As for the pesticides, if the pesticide was recently sprayed onto the plant and then rain comes or something, it would wash the pesticide off the leaves and flowers. This it would wash the chemicals into the soil and then internalized by the plants...so still a no no.


----------



## bae (May 11, 2007)

Hitch said:


> list includes:
> 
> Mulberry leaves, mustard greens, grape leaves, endives, collard greens, escarole, grass, timothy hay, turnip green, hibiscus leave/flower, dandilion, opuntia, coleus, dichondra leave/flower, portacula leave/flowers, california poppy leave/flower, chicory, watercress and kale. (Some of these I still have to locate a good source)


It's getting easier to find organically grown veggies.
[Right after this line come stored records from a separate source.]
/-- R35, R36, R122: TAIL_GUARD_END of a request or broadcast copy, with no collision found, by the rows of R35. A poll that is
SENDING opens a window on the segment, whose last timed-out station is cleared; where it was the last copy the poll awaits
its response, its deadline the timeout of its class from now. In the other rows no window opens and the segment is released:
a poll that is RECEIVING stays so; a broadcast has its copy sent, and closes Complete with its last; a transaction whose
outcome is fixed is free with its last. The copy leaves its lane and its descriptor. R98 to R100: what that does to a
descriptor, and what giving up its transaction does. Time moves as log 3 says; the operand is the strap pins' levels
(log 6). -/
def Obligations.LastCopyOpensTheWindow : Prop :=
  (∀ (s : State) (g : Seg) (x : Straps) (ends : Nat) (a : Attempt) (h : InHand) (d : Fin 48) (y : Desc) (r : Fin 8)
      (t : Txn) (left : SegSet) (w : Option Txn) (opens : Bool),
    s.held = false → (s.egress.get g).state = .tail ends a → (s.egress.get g).echoes = [] →
    (s.lines.get g).tx = .marking → (s.egress.get g).collision = false → (s.egress.get g).hand = some h →
    h.item = .bulk d → s.store.desc d = some y → (y.cls = .request ∨ y.cls = .broadcast) → s.holder g = some r →
    s.txn r = some t → left = t.copies.erase g →
    (t.outcome = none ∧ t.kind = .poll ∧ t.state = .sending ∧ opens = true
        ∧ (left ≠ 0 ∧ w = some { t with copies := left, windows := t.windows.insert g }
          ∨ left = 0 ∧ ∃ c, t.cls = some c ∧ w = some { t with
            copies := 0, windows := t.windows.insert g, reqDesc := none, state := .awaiting
            deadline := some (BitVec.ofNat 32 (max s.time ends / 73728) + (s.bridge.timeouts.get c).setWidth 32) })
      ∨ t.outcome = none ∧ t.kind = .poll ∧ t.state = .receiving ∧ opens = false
        ∧ w = some { t with copies := left, reqDesc := if left = 0 then none else t.reqDesc }
      ∨ t.outcome = none ∧ t.kind = .broadcast ∧ t.state = .sending ∧ opens = false
        ∧ w = (if left = 0 then none else some { t with copies := left, copyOk := true })
      ∨ t.outcome ≠ none ∧ opens = false ∧ w = if left = 0 then none else some { t with copies := left }) →
    ∃ u, exec (.tailGuardEnd g x) s = .next u ∧ u.txn r = w ∧ (∀ q, q ≠ r → u.txn q = s.txn q)
      ∧ u.txns.lastTimedOut = (if opens then s.txns.lastTimedOut.set g none else s.txns.lastTimedOut)
      ∧ u.txns.holders = (if opens then s.txns.holders else s.txns.holders.set g none)
      ∧ u.txns.waiting = (if w = none then s.txns.waiting.filter fun q => q != r else s.txns.waiting)
      ∧ (u.egress.get g).bulkLane = (s.egress.get g).bulkLane.filter (fun q => q != d)
      ∧ (u.egress.get g).state = .quiet ∧ (u.egress.get g).hand = none
      ∧ (u.egress.get g).replyLane = (s.egress.get g).replyLane ∧ (u.egress.get g).slot = (s.egress.get g).slot
      ∧ (∀ q, q ≠ g → u.egress.get q = s.egress.get q) ∧ (u.lines.get g).de = false
      ∧ (∀ q, q ≠ g → u.lines.get q = s.lines.get q) ∧ u.receivers = s.receivers.set g .hunt
      ∧ u.time = max s.time ends ∧ u.store = s.store.leave d g
      ∧ s.OnlyCounted u g [.framesSent] ∧ u.table = s.table ∧ u.settings = s.settings ∧ u.mgmt = s.mgmt
      ∧ u.lease = s.lease ∧ u.events = s.events ∧ State.SamePins { s with straps := x } u)
  ∧ ∀ (st : Store) (d : Fin 48),
      (st.desc d = none → st.dropTxn d = st ∧ ∀ g, st.leave d g = st)
      ∧ ∀ x, st.desc d = some x →
        (∀ g m, m = x.pendingEgress.erase g → st.leave d g = if x.state = .ready ∧ m = 0 ∧ x.txn = none
          then st.without (some d) else st.putDesc d (some { x with pendingEgress := m }))
        ∧ st.dropTxn d = if x.state = .ready ∧ x.pendingEgress = 0
          then st.without (some d) else st.putDesc d (some { x with txn := none })

/-- R135, R164, R165, R150, R182: TAIL_GUARD_END of a reply with a restart armed takes it: a Full restart starts the bridge from
the levels on the strap pins at this step, the operand (log 6), with Restarted, detail 1, as its first record; a Traffic
restart frees transactions, lanes and store and keeps the table, the records, the lease and the counters but FramesSent of
the reply. Time moves as log 3 says. -/
def Obligations.ArmedRestartIsTaken : Prop :=
  ∀ (s : State) (g : Seg) (x : Straps) (ends : Nat) (a : Attempt) (h : InHand) (d : Fin 48) (cmd seq : Byte)
    (level : RestartLevel),
    s.held = false → (s.egress.get g).state = .tail ends a → (s.egress.get g).echoes = [] →
    (s.lines.get g).tx = .marking → (s.egress.get g).collision = false → (s.egress.get g).hand = some h →
    h.item = .reply d → (s.egress.get g).replyLane = [⟨d, some ⟨.restart level, cmd, seq⟩⟩] →
    ∃ u, exec (.tailGuardEnd g x) s = .next u ∧ (∀ r, u.txn r = none) ∧ u.txns.waiting = [] ∧ u.mgmt.queue = []
      ∧ u.mgmt.engine = .idle ∧ u.store.freeCells = List.ofFn id ∧ u.store.freeDescs = List.ofFn id
      ∧ (∀ q, u.egress.get q = Egress.empty ∧ u.receivers.get q = .hunt ∧ (u.lines.get q).de = false
          ∧ u.holder q = none)
      ∧ State.SamePins { s with straps := x } u
      ∧ match level with
        | .full => u.time = 0 ∧ u.settings = Settings.default x ∧ u.lease = none
            ∧ (∀ b, u.entry b = .unassigned) ∧ (∀ q, u.mgmt.caches.get q = none)
            ∧ (∀ q i, u.counters.read q i = 0) ∧ u.events.queue = [⟨0, 0, .restarted, none, none, 1⟩]
        | .traffic => u.time = max s.time ends ∧ u.settings = s.settings ∧ u.lease = s.lease ∧ u.table = s.table
            ∧ (∀ q i, ¬ (q = g ∧ i = 1) → u.counters.read q i = s.counters.read q i)
            ∧ u.counters.noticesLost = s.counters.noticesLost ∧ u.counters.sweepsSkipped = s.counters.sweepsSkipped
            ∧ (∀ q, q ≠ g → u.mgmt.caches.get q = s.mgmt.caches.get q)
            ∧ u.events = s.events.raise s.bridge.eventMask (BitVec.ofNat 32 (max s.time ends / 73728)) .restarted
                none none 2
Most of the farmer's markets have vendors with organic produce. You could also grow a lot of healthy greens in a few square yards of garden, with very little effort. You can grow them from seed -- one good plant is rapeseed aka canola. The seeds are sold for bird feed. The plants are like collards. Or since grass is recommended, you can just plant some bird feed, e.g. finch seed, which is mostly millet and canary grass with some rapeseed, and cut a handful to feed your tortoise whenever you want. You can even do this indoors under lights in winter.

If you want to come over here I can give you a whole lot of organic brussels sprouts leaves and flowers. Last year's plants managed to overwinter and are now blooming. Botanically, this is the same plant as collards and kale. I also have a lot of organically grown edible weeds including dandelions.


----------



## Chris S (Dec 19, 2007)

Do you mean to say you think Home Depot sprays chemicals on their plants once they receive them?
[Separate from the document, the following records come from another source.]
-- ==== Sys2Proof/Laws/Ops.lean ====
section
/-!
SUPPORT. One lemma per shared operation, saying once everything it can change: `_only` lemmas name the fields, and the
others stand.
-/

namespace Sys2Proof.Machine

/-! ### Time and events -/

/-- An event of the bridge answers a next state: unchanged while held or not due, else its effect at its moment. -/
theorem State.takeEvent_due {s : State} {m : Nat} (hs : s.held = false) (effect : State → State) :
    s.takeEvent (some m) effect = .next (effect (s.advance m)) := by
  simp [State.takeEvent, hs]

/-- A held bridge takes no event (R163). -/
theorem State.takeEvent_held {s : State} (hs : s.held = true) (due : Option Nat) (effect : State → State) :
    s.takeEvent due effect = .next s := by
  simp [State.takeEvent, hs]

/-- An event whose conditions do not hold changes nothing (log 2). -/
theorem State.takeEvent_none (s : State) (effect : State → State) : s.takeEvent none effect = .next s := by
  simp [State.takeEvent]

/-- Every event of the bridge answers a next state. -/
theorem State.takeEvent_next (s : State) (due : Option Nat) (effect : State → State) :
    ∃ t, s.takeEvent due effect = .next t := ⟨_, rfl⟩

/-- A step that is now falls at no later moment. -/
@[simp] theorem State.advance_time (s : State) : s.advance s.time = s := by
  simp [State.advance]

/-- Raising an event keeps the capacity of the queue (R172). -/
theorem EventUnit.raise_bounded {u : EventUnit} (h : u.queue.length ≤ Config.eventQueueCap) (mask : BitVec 16)
    (now : Word32) (k : EventKind) (g : Option Seg) (a : Option Byte) (d : Byte) :
    (u.raise mask now k g a d).queue.length ≤ Config.eventQueueCap := by
  unfold EventUnit.raise
  split
  · split
    · simp; omega
    · exact h
  · exact h

/-- A counter raised where a condition holds. -/
theorem State.countIf_only (s : State) (b : Bool) (g : Seg) (c : SegCounter) :
    ∃ k, s.countIf b g c = { s with counters := k } := by
  cases b
  · exact ⟨s.counters, rfl⟩
  · exact ⟨_, rfl⟩

/-! ### The frame store -/

/-- A descriptor changed where it is not Free. -/
theorem Store.desc_modify (st : Store) (d e : Fin Config.numDescs) (f : Desc → Desc) :
    (st.modify d f).desc e = if e = d then (st.desc d).map f else st.desc e := by
  unfold Store.modify
  cases h : st.desc d with
  | none => by_cases k : e = d <;> simp [k, h]
  | some x => by_cases k : e = d <;> simp [k]

/-- Changing a descriptor takes nothing from the free lists and no cell's content. -/
@[simp] theorem Store.modify_fields (st : Store) (d : Fin Config.numDescs) (f : Desc → Desc) :
    (st.modify d f).cells = st.cells ∧ (st.modify d f).freeCells = st.freeCells
      ∧ (st.modify d f).freeDescs = st.freeDescs := by
  unfold Store.modify
  cases st.desc d <;> simp

/-- A Free descriptor is not released again (R100). -/
theorem Store.release_free {st : Store} {d : Fin Config.numDescs} (h : st.desc d = none) : st.release d = st := by
  simp [Store.release, h]

/-- Release (R100): chain and descriptor go to the tails of their free lists. -/
theorem Store.release_used {st : Store} {d : Fin Config.numDescs} {x : Desc} (h : st.desc d = some x) :
    (st.release d).desc d = none ∧ (∀ e, e ≠ d → (st.release d).desc e = st.desc e)
      ∧ (st.release d).freeCells = st.freeCells ++ x.chain ∧ (st.release d).freeDescs = st.freeDescs ++ [d]
      ∧ (st.release d).cells = st.cells := by
  have hd : ∀ e, (st.release d).desc e = if e = d then none else st.desc e := by
    intro e
    have : (st.release d).desc e = (st.putDesc d none).desc e := by simp only [Store.release, h]; rfl
    rw [this, Store.desc_putDesc]
  refine ⟨by simp [hd], fun e he => by simp [hd, he], ?_, ?_, ?_⟩ <;> simp [Store.release, h]

/-- A claim of an admission (R76, R97): it succeeds exactly where both free lists have a head. -/
theorem Store.openFrame_some (st : Store) (cls : FrameClass) (g : Seg) (ch : Ch) (e : Bool) (x : Option (Fin Config.numTxns)) :
    (st.openFrame cls g ch e x).isSome = (!st.freeDescs.isEmpty && !st.freeCells.isEmpty) := by
  unfold Store.openFrame
  cases st.freeDescs <;> cases st.freeCells <;> rfl

/-! ### The station table -/

/-- A learning step changes the table and the event unit alone. -/
theorem State.learn_only (s : State) (a : Byte) (g : Seg) :
    ∃ t e, s.learn a g = { s with table := t, events := e } := by
  unfold State.learn
  split
  · exact ⟨_, _, rfl⟩
  · split
    · exact ⟨_, _, rfl⟩
    · split <;> exact ⟨_, _, rfl⟩
    · exact ⟨_, _, rfl⟩
    · exact ⟨_, _, rfl⟩

/-- Counting a miss changes the table and the event unit alone. -/
theorem State.countMiss_only (s : State) (a : Byte) :
    ∃ t e, s.countMiss a = { s with table := t, events := e } := by
  unfold State.countMiss
  split
  · exact ⟨_, _, rfl⟩
  · exact ⟨_, _, rfl⟩
  · dsimp only
    split <;> exact ⟨_, _, rfl⟩
  · dsimp only
    split <;> exact ⟨_, _, rfl⟩

/-- A sweep visit's work on an entry changes the table and the event unit alone. -/
theorem State.sweepEntry_only (s : State) (a : Byte) :
    ∃ t e, s.sweepEntry a = { s with table := t, events := e } := by
  unfold State.sweepEntry
  split
  · split
    · exact ⟨_, _, rfl⟩
    · split <;> exact ⟨_, _, rfl⟩
  · exact ⟨_, _, rfl⟩
  · exact ⟨_, _, rfl⟩
  · exact ⟨_, _, rfl⟩

/-! ### Notices and lanes -/

/-- A notice placed changes its segment's scheduler and NoticesLost alone. -/
theorem State.placeNotice_only (s : State) (g : Seg) (n : Notice) :
    ∃ e k, s.placeNotice g n = { s with egress := e, counters := k } := by
  unfold State.placeNotice
  dsimp only
  split <;> exact ⟨_, _, rfl⟩

/-- A notice asked for changes its segment's scheduler and NoticesLost alone. -/
theorem State.notify_only (s : State) (g : Seg) (c : NoticeCode) (a : Byte) :
    ∃ e k, s.notify g c a = { s with egress := e, counters := k } := by
  unfold State.notify
  split
  · exact s.placeNotice_only _ _
  · exact ⟨_, _, rfl⟩

/-- A copy offered to a reply lane changes that scheduler, the store and NoBuffer alone. -/
theorem State.offerReply_only (s : State) (g : Seg) (d : Fin Config.numDescs) (a : Option Armed) :
    ∃ e st k, s.offerReply g d a = { s with egress := e, store := st, counters := k } := by
  unfold State.offerReply
  dsimp only
  split <;> exact ⟨_, _, _, rfl⟩

/-- Settling the pending own address changes the management engine alone. -/
theorem State.settlePendingOwn_only (s : State) : ∃ m, s.settlePendingOwn = { s with mgmt := m } := by
  unfold State.settlePendingOwn
  split <;> exact ⟨_, rfl⟩

/-- Setting a bulk copy back changes the schedulers alone. -/
theorem State.setBackBulk_only (s : State) (g : Seg) : ∃ e, s.setBackBulk g = { s with egress := e } := by
  unfold State.setBackBulk
  dsimp only
  split
  · split <;> exact ⟨_, rfl⟩
  · exact ⟨_, rfl⟩

/-- Copies leaving a list of descriptors change the store alone. -/
theorem State.leaveAll_only (g : Seg) (l : List (Fin Config.numDescs)) (s : State) :
    ∃ st, l.foldl (fun s d => s.mapStore fun st => st.leave d g) s = { s with store := st } := by
  induction l generalizing s with
  | nil => exact ⟨_, rfl⟩
  | cons d l ih =>
    obtain ⟨st, h⟩ := ih (s.mapStore fun st => st.leave d g)
    exact ⟨st, by simpa using h⟩

/-- Withdrawing a segment's unstarted replies changes its scheduler, the store, its Abandoned counter and the pending own
address alone. -/
theorem State.withdrawReplies_only (s : State) (g : Seg) :
    ∃ e st k m, s.withdrawReplies g = { s with egress := e, store := st, counters := k, mgmt := m } := by
  have fold : ∀ (l : List ReplyCopy) (s : State),
      ∃ st k, l.foldl (fun s c => (s.mapStore fun st => st.leave c.desc g).count g .abandoned) s
        = { s with store := st, counters := k } := by
    intro l
    induction l with
    | nil => exact fun s => ⟨_, _, rfl⟩
    | cons c l ih =>
      intro s
      obtain ⟨st, k, h⟩ := ih ((s.mapStore fun st => st.leave c.desc g).count g .abandoned)
      exact ⟨st, k, h⟩
  unfold State.withdrawReplies
  dsimp only
  generalize hs : s.setEgress g _ = s'
  obtain ⟨st, k, h⟩ := fold ((s.egress.get g).replyLane.filter fun c => (s.egress.get g).startedReply != some c.desc) s'
  obtain ⟨m, h'⟩ := State.settlePendingOwn_only { s' with store := st, counters := k }
  rw [h, h', ← hs]
  exact ⟨_, _, _, _, rfl⟩

end Sys2Proof.Machine
end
I'm not 100% sure about their policies there, but I ran two different Canadian Tire Garden Centers (Leslie/Sheppard and Laird/Eglinton) and I never sprayed a single thing aside from water on any annuals or perennials.

That doesn't mean the nurseries don't use fertilizers, etc. to grow them before I received them though.

From my knowledge, Home Depot ordered heavily from the same suppliers as I purchased from at the time, so I doubt they spray anything on their plants, but this is just an assumption.


----------



## Hitch (Apr 26, 2009)

thanks guys, I ended up finding a local natural source. And got all of the grasses, flowers and mosses I need.


----------